Silicon Valley economy recovering faster than nation
World's tech capital adds 42,000 jobs in 2011, an increase of 3.8 percent compared with the nation's 1.1 percent growth rate, according to a new survey.
Silicon Valley is experiencing a surge in job growth and wealth, outpacing the national economic recovery, according to a new report released today.
Silicon Valley added 42,000 jobs last year, an increase of 3.8 percent, much higher than the nation's 1.1 percent growth rate, according to the 2012 Silicon Valley Index (PDF), a report issued by nonprofits Joint Venture: Silicon Valley Network and the Silicon Valley Community Foundation.

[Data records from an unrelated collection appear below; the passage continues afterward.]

-- ==== Sys2Proof/Machine/Coll.lean ====
section
/-! DEFINITION. Collections: the COLL and MAINT verbs, merges, reloads and rebuilds
(R84, R385–R411, R512). -/

namespace Sys2Proof.Machine

/-! ## Naming a collection -/

/-- The collection that a value names, by number or by name; a number is taken as a number (R385; log entry 32). -/
def namedColl (t : Text) (s : State) : Option Coll :=
  match intVal t with
  | some v => if 0 ≤ v then s.liveColl v.toNat else none
  | none => (s.colls.find? fun c => c.name == t).bind fun c => if c.state == 4 then none else some c

def collArg : ArgSpec := ⟨"coll", true, .token⟩

def fmtNames : List String := ["INT8", "FP16", "BIN"]
def fmtName (f : Nat) : String := fmtNames.getD f ""

def collStateName : Nat → String
  | 0 => "offline" | 1 => "online" | 2 => "merging" | 3 => "rebuilding" | 4 => "dropping" | _ => "absent"

def collStateVal (c : Coll) : Val := .c c.state (collStateName c.state)

def vColl (name : String) (level : Nat) (changes : Bool) (args : List ArgSpec) : Verb :=
  { name := name, modes := m4to7and9, level := level, changes := changes, loop := false, args := args }

/-- A verb of one collection: 205 where there is none. -/
def onColl (v : Verb) (l : Line) (run : Coll → State → State) (s : State) : State :=
  gate v l (fun s =>
    match namedColl (l.text "coll") s with
    | none => reply l.route 205 [] s
    | some c => run c s) s

/-! ## COLL.CREATE, DROP and SET -/

/-- Steps 3 to 5 of R386 for a collection beside the others: the resource that is short. -/
def collShort (others : List Coll) (c : Coll) (s : State) : Option (Nat × String) :=
  if sketchChunks s < chunksReserved others + c.maxChunks + 4 then some (5, "sketch")
  else if payload (s.reg .DRAM_META_GIB) true < metaReserved others + c.metaBytes then some (3, "meta")
  else if s.reg .FLASH_USER_GIB * 1073741824 < userBytes s + nandReserved others + c.nandBytes then some (5, "space")
  else none

def nameChar (c : Nat) : Bool := isAlpha c || isDigit c || c == 45 || c == 95

def widths : List Nat := [64, 128, 256, 512]

def vCollCreate : Verb :=
  let n := Form.int (-(2 ^ 64)) (2 ^ 65)
  vColl "COLL.CREATE" 2 true
    [⟨"coll", true, n⟩, ⟨"name", true, .token⟩, ⟨"ns", true, n⟩, ⟨"fmt", true, .token⟩, ⟨"d", true, n⟩, ⟨"w", true, n⟩,
     ⟨"tagged", false, n⟩, ⟨"sketch", false, .token⟩, ⟨"seed", false, n⟩, ⟨"max_chunks", true, n⟩]

/-- The first argument outside Table 16.1. -/
def createRange (l : Line) : Option String :=
  let i := fun (k : String) (d : Int) => (l.int? k).getD d
  let inside := fun (k : String) (d lo hi : Int) => lo ≤ i k d && i k d ≤ hi
  let name := l.text "name"
  if !inside "coll" 0 0 63 then some "coll"
  else if name.isEmpty || 16 < name.length || !name.all nameChar then some "name"
  else if !inside "ns" 0 2 255 then some "ns"
  else if !(fmtNames.any fun f => txt f == l.text "fmt") then some "fmt"
  else if !inside "d" 0 8 2048 || i "d" 0 % 8 != 0 then some "d"
  else if !(widths.any fun w => (w : Int) == i "w" 0) then some "w"
  else if !inside "tagged" 0 0 1 then some "tagged"
  else if l.has "sketch" && !l.isWord "sketch" "device" && !l.isWord "sketch" "client" then some "sketch"
  else if !inside "seed" 0 0 (2 ^ 64 - 1) then some "seed"
  else if !inside "max_chunks" 0 1 1536 then some "max_chunks"
  else none

/-- The collection that the arguments define: online and empty, with generation 1. -/
def newColl (l : Line) : Coll :=
  { num := l.nat "coll", name := l.text "name", ns := l.nat "ns"
    fmt := (fmtNames.takeWhile fun f => txt f != l.text "fmt").length, d := l.nat "d"
    wcode := (widths.takeWhile fun w => w != l.nat "w").length, tagged := l.flag "tagged"
    client := l.isWord "sketch" "client", seed := l.nat "seed", maxChunks := l.nat "max_chunks", state := 1, gen := 1
    slots := [], side := [], nextSeq := 1, pub := 1, chunks := [], merge := none, queued := false, reloading := false }

/-- R386. -/
def doCollCreate (l : Line) (s : State) : State :=
  let r := l.route
  gate vCollCreate l (fun s =>
    if s.colls.any fun c => (c.num : Int) == (l.int? "coll").getD 0 then reply r 204 [("arg", .w "coll")] s
    else if s.colls.any fun c => c.name == l.text "name" then reply r 204 [("arg", .w "name")] s
    else
      match createRange l with
      | some a => reply r 103 [("arg", .w a)] s
      | none =>
        let c := newColl l
        match collShort s.colls c s with
        | some (code, w) => refuse r (exhausted code w) s
        | none =>
          match ns0Record s with
          | (s, some x) => refuse r x s
          | (s, none) =>
            let s := { s with colls := collPut s.colls c, collsDisk := collPut s.collsDisk c }
            collEvent c 1 (done r [("coll", .n c.num), ("name", .q c.name)] s)) s

def execCollCreate (l : Line) (s : State) : Out := .next (doCollCreate l s)

/-- R388: the collection is dropping at once, its merge stops, its watches go. -/
def doCollDrop (l : Line) (s : State) : State :=
  let r := l.route
  onColl (vColl "COLL.DROP" 2 true [collArg]) l (fun c s =>
    match ns0Record s with
    | (s, some x) => refuse r x s
    | (s, none) =>
      let s := s.bothColls c.num fun c => { c with state := 4, merge := none, queued := false, reloading := false }
      dropWatches c.num (stopRecallOf c.num 2 (reply r 1 [] s))) s

def execCollDrop (l : Line) (s : State) : Out := .next (doCollDrop l s)

/-- A key without its vector in a collection. -/
def KeyEnt.without (coll : Nat) (e : KeyEnt) : KeyEnt :=
  match e.vec with
  | some (n, _) => if n == coll then { e with vec := none } else e
  | none => e

/-- What a dirty item still has to program once a collection is gone. -/
def Item.without (coll : Nat) : Item → Item
  | .put e => .put (e.without coll)
  | .vec n x d => if n == coll then .other else .vec n x d
  | i => i

/-- R388: every vector is gone, and what the collection held is free. -/
def execCollDropComplete (coll : Nat) (s : State) : Out :=
  .next
    (match s.coll coll with
     | none => s
     | some c =>
       if c.state != 4 then s
       else
         let s := { s with
           kv := { s.kv with
             keys := s.kv.keys.map (KeyEnt.without coll), disk := s.kv.disk.map (KeyEnt.without coll)
             dirty := s.kv.dirty.map fun w => { w with items := w.items.map (Item.without coll) } }
           colls := s.colls.filter fun x => x.num != coll
           collsDisk := s.collsDisk.filter fun x => x.num != coll
           sweep := { s.sweep with cache := s.sweep.cache.filter fun x => x.1 != coll } }
         collEvent c 2 s)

The unemployment rate for the region declined 1.4 percent to end the year at 8.3 percent, on par with the national average but well below California's rate of 10.9 percent. However, the region's workforce has not recovered to 2007 levels.

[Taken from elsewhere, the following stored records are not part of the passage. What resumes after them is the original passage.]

/-- Whether the dates of a chain let it pass (R312). -/
def datesOk (s : State) (l : List Cert) : Bool :=
  if !s.clk.valid || s.clk.state == .FREE then s.reg .NET_CERT_TIME == 0
  else
    let t := s.clk.tai / 1000000000 - s.reg .NET_UTC_OFS_S
    l.all fun c => c.notBefore ≤ t && t ≤ c.notAfter

/-- Entries that a handshake matches, enabled or not (R315). -/
def matching (s : State) (x : Hs) (p : Proof) : List Cred :=
  s.net.creds.filter fun c =>
    match x.psk with
    | some slot => c.type == 1 && c.ref == slot
    | none =>
      (c.type == 2 && (p.chain.head?.elim false fun l => l.cn == c.name)
        && (match p.root with | some r => s.net.anchors.any fun a => a.1 == c.ref && a.2 == r | none => false))
      || (c.type == 3 && (p.chain.head?.elim false fun l => l.keyHash == c.name))

/-- Whether an entry is enabled for a service and port (Table 13.4). -/
def Cred.serves (c : Cred) (x : Hs) : Bool := c.en && bitAt c.svc x.svc && bitAt c.ports x.port

/-- The lowest-numbered entry of a list. -/
def lowestCred (l : List Cred) : Option Cred :=
  match l with
  | [] => none
  | c :: cs => some (cs.foldl (fun a b => if b.idx < a.idx then b else a) c)

/-- A DKP session opens with the roles and the level of its credential (R315, R320). -/
def openSession (x : Hs) (c : Cred) (s : State) : State :=
  let n := s.nextSess
  let new : Sess :=
    { num := n, port := x.port, client := x.client, cred := c.idx, roles := c.roles, level := c.level, heard := 0,
      window := 0, forged := 0, sentRecs := 0, recvRecs := 0, kuSent := false, mtu := s.reg .NET_P_MTU x.port,
      v6 := x.v6, epoch := 3, idleAt := s.now, held := !(s.port x.port).link, floor := none, cache := [], admitted := [],
      asm := [], refused := [], tx := [], sub := none, hits := 0, total := 0 }
  let s := { s with sess := s.sess ++ [new], nextSess := n + 1, routes := s.routes ++ [RouteSt.start (.dkp n) false c.level c.roles] }
  raise 0x180 [("sess", .n n), ("cred", .n c.idx), ("port", .n x.port), ("suite", .x 4 x.suite)] s

/-- A command connection opens at the level of its credential (R123, R315). -/
def openTls (x : Hs) (c : Cred) (s : State) : State :=
  let n := s.line.nextConn
  let s := { s with
    line := { s.line with tlsConns := s.line.tlsConns ++ [n], nextConn := n + 1 }
    net := { s.net with tls := s.net.tls ++ [⟨n, c.idx, x.port, x.client, 0, 0⟩] }
    routes := s.routes ++ [RouteSt.start (.tls n) false c.level c.roles] }
  raise 0x3CB [("conn", .n n)] s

Per capita income in the region was $66,000, an increase of 4 percent over 2010 and the second consecutive increase. Meanwhile, per capita incomes for the nation and state were in the low to mid-$40,000 range, both logging modest 2 percent increases since 2010.
"Though encouraging, we don't see the report as a cause for celebration," Russell Hancock, CEO of Joint Venture, said in a statement.
The survey found that the proportion of Silicon Valley households in the middle income bracket (those earning $35,000 to $99,000) dropped 4 points--from 41 percent in 2004 to 37 percent in 2010. Households earning less than $35,000 decreased from 24 percent in 2004 to 20 percent in 2010. Meanwhile, households earning $100,000 or more made up 43 percent of Silicon Valley households in 2010, an increase of 8 points since 2004.
"The gap between those succeeding and those struggling grows wider and wider," Hancock said. "It's as if we're becoming two valleys."
The survey also found that total venture capital investment rose 17 percent, while investments in clean tech nearly doubled over the previous year. Also, Silicon Valley IPOs increased from 11 to 12 in 2011 while global activity slowed.